#### Saved entries
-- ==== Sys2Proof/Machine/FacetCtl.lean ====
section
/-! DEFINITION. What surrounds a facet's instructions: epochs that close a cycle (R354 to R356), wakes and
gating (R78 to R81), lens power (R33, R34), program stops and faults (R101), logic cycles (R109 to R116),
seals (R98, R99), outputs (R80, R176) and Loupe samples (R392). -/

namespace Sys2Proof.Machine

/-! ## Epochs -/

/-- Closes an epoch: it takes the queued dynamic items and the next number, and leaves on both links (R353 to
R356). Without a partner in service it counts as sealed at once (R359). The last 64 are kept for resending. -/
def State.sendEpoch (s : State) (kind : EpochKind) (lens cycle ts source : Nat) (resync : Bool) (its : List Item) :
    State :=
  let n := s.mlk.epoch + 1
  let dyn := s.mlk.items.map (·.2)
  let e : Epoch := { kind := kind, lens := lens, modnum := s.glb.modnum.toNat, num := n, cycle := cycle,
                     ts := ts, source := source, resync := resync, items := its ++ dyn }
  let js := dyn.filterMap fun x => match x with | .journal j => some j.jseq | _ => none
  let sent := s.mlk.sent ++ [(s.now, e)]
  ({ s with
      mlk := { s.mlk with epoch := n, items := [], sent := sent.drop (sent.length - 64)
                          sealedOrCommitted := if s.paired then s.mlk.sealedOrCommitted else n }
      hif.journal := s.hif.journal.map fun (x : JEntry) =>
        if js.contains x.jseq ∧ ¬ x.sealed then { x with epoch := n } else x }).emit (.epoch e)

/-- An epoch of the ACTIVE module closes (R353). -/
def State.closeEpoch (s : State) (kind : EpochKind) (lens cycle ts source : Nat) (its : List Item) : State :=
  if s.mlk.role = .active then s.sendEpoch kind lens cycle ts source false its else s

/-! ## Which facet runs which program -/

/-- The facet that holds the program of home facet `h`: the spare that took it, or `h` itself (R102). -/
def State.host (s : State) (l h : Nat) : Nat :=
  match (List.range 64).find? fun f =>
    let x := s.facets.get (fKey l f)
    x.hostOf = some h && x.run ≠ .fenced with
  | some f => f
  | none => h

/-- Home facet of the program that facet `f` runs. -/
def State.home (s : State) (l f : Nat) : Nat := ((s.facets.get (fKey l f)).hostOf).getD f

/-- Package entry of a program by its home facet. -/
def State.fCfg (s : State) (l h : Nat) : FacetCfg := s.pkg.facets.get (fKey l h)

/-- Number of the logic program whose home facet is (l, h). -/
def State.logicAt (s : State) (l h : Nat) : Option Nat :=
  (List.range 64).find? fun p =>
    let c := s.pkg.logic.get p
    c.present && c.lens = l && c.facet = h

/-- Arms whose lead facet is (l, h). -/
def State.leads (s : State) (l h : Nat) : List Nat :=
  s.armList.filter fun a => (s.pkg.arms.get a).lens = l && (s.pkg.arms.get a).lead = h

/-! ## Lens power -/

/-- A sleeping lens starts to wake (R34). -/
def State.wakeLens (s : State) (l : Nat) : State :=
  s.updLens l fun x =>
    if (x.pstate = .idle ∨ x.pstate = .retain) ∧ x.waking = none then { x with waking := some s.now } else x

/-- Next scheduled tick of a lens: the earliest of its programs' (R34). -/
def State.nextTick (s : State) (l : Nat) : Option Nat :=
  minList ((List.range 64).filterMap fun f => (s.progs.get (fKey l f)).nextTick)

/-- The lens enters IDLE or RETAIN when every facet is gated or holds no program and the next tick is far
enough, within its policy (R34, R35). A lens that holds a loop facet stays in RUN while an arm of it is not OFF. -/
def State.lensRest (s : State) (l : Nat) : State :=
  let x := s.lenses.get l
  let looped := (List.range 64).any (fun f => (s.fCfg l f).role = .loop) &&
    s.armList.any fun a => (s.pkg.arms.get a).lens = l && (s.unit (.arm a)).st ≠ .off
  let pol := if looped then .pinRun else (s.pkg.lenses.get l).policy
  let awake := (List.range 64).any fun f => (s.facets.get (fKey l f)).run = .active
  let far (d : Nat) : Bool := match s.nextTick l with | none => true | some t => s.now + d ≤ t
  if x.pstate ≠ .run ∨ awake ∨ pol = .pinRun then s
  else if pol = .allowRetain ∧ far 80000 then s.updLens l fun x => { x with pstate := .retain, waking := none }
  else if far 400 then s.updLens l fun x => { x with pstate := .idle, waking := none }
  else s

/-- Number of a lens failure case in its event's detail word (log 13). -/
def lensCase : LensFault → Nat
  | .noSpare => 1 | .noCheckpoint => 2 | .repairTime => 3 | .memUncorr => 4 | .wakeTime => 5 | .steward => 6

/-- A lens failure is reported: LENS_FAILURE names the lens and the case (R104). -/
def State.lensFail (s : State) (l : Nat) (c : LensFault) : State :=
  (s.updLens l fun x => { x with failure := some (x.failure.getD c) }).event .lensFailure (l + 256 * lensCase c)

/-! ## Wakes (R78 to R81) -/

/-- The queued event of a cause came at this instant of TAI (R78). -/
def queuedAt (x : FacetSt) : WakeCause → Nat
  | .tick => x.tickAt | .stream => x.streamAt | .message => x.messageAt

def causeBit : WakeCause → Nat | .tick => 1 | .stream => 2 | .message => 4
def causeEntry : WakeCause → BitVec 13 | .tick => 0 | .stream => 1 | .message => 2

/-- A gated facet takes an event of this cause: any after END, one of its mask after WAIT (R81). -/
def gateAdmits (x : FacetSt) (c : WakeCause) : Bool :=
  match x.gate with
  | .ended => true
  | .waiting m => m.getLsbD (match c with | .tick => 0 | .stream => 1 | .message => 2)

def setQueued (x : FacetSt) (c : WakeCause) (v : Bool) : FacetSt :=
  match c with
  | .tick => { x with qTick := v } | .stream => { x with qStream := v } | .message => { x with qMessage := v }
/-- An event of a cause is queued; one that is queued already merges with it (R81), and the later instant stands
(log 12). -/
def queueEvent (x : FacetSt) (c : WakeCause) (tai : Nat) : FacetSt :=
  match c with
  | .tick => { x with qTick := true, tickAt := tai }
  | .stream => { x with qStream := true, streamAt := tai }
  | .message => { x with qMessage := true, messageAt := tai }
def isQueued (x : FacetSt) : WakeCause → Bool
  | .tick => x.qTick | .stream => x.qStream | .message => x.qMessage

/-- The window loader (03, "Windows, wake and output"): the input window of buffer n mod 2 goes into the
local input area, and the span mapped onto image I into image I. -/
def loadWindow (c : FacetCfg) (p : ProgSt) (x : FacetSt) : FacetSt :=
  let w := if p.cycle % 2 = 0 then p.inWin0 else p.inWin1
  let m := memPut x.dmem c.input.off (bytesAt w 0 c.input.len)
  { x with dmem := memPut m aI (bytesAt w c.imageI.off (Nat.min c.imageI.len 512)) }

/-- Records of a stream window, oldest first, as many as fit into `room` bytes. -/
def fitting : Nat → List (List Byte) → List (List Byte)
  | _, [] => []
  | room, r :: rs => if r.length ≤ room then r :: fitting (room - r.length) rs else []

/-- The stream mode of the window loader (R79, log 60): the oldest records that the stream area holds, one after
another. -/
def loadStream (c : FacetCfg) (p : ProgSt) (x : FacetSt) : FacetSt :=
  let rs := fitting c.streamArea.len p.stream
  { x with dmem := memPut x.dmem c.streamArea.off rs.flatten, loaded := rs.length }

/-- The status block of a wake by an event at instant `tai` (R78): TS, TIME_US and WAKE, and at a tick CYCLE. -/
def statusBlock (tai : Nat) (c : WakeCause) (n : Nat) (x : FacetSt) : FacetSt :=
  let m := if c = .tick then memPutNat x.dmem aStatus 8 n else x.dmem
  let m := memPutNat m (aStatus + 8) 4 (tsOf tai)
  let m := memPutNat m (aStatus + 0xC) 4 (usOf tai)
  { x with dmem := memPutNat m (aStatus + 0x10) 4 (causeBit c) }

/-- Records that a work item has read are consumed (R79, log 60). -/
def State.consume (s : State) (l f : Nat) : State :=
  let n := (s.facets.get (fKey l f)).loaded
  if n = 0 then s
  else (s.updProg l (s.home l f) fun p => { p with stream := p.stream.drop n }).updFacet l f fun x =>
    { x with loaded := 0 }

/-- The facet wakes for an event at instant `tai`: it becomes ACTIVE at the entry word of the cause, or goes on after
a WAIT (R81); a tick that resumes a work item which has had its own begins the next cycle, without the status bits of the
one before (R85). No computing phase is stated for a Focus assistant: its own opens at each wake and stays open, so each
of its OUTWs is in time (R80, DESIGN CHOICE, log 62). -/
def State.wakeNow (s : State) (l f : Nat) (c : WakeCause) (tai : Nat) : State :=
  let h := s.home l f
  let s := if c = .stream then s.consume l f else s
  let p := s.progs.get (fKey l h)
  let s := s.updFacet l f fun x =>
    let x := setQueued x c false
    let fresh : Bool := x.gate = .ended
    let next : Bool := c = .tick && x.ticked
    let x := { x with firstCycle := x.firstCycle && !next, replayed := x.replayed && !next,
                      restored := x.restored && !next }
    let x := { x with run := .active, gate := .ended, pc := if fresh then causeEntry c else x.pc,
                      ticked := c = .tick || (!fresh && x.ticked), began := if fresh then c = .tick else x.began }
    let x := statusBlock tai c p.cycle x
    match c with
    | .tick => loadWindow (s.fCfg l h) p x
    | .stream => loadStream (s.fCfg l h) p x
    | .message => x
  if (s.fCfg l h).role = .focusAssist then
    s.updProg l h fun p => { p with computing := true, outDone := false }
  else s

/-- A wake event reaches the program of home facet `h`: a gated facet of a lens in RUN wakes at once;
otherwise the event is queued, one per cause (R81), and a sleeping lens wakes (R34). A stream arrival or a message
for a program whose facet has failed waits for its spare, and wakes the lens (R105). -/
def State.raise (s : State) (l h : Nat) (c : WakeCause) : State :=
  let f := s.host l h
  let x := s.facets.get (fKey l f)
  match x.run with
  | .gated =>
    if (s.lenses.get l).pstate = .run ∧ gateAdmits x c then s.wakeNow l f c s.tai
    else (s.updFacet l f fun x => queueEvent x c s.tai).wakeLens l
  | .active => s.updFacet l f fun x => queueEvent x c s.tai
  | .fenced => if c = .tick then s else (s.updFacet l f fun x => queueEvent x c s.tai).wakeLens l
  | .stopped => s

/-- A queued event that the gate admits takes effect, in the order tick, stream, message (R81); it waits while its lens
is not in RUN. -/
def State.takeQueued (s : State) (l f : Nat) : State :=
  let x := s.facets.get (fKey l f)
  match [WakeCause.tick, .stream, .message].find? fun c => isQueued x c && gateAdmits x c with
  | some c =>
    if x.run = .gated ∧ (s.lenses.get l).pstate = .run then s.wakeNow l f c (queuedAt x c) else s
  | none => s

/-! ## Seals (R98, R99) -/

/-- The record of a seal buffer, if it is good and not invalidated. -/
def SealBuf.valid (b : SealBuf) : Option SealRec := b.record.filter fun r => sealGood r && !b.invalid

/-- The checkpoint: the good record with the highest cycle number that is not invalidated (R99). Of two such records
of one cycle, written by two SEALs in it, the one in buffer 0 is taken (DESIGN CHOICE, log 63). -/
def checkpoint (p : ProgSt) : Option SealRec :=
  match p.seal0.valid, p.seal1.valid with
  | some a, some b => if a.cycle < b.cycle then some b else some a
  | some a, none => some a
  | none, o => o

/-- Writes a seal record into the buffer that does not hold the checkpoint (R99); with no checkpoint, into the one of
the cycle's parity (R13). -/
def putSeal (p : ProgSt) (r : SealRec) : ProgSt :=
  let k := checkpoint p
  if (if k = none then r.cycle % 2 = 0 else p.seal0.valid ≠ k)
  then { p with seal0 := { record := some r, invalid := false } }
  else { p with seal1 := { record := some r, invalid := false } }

#### ABOUT THIS TASK
Taking the entries above, write out exactly each line from the one holding "memPut m aI" to the one holding "let p := s.progs.get (fKey l h)", both included, and stop there.

#### OUTPUT OF THE EXERCISE
  { x with dmem := memPut m aI (bytesAt w c.imageI.off (Nat.min c.imageI.len 512)) }

/-- Records of a stream window, oldest first, as many as fit into `room` bytes. -/
def fitting : Nat → List (List Byte) → List (List Byte)
  | _, [] => []
  | room, r :: rs => if r.length ≤ room then r :: fitting (room - r.length) rs else []

/-- The stream mode of the window loader (R79, log 60): the oldest records that the stream area holds, one after
another. -/
def loadStream (c : FacetCfg) (p : ProgSt) (x : FacetSt) : FacetSt :=
  let rs := fitting c.streamArea.len p.stream
  { x with dmem := memPut x.dmem c.streamArea.off rs.flatten, loaded := rs.length }

/-- The status block of a wake by an event at instant `tai` (R78): TS, TIME_US and WAKE, and at a tick CYCLE. -/
def statusBlock (tai : Nat) (c : WakeCause) (n : Nat) (x : FacetSt) : FacetSt :=
  let m := if c = .tick then memPutNat x.dmem aStatus 8 n else x.dmem
  let m := memPutNat m (aStatus + 8) 4 (tsOf tai)
  let m := memPutNat m (aStatus + 0xC) 4 (usOf tai)
  { x with dmem := memPutNat m (aStatus + 0x10) 4 (causeBit c) }

/-- Records that a work item has read are consumed (R79, log 60). -/
def State.consume (s : State) (l f : Nat) : State :=
  let n := (s.facets.get (fKey l f)).loaded
  if n = 0 then s
  else (s.updProg l (s.home l f) fun p => { p with stream := p.stream.drop n }).updFacet l f fun x =>
    { x with loaded := 0 }

/-- The facet wakes for an event at instant `tai`: it becomes ACTIVE at the entry word of the cause, or goes on after
a WAIT (R81); a tick that resumes a work item which has had its own begins the next cycle, without the status bits of the
one before (R85). No computing phase is stated for a Focus assistant: its own opens at each wake and stays open, so each
of its OUTWs is in time (R80, DESIGN CHOICE, log 62). -/
def State.wakeNow (s : State) (l f : Nat) (c : WakeCause) (tai : Nat) : State :=
  let h := s.home l f
  let s := if c = .stream then s.consume l f else s
  let p := s.progs.get (fKey l h)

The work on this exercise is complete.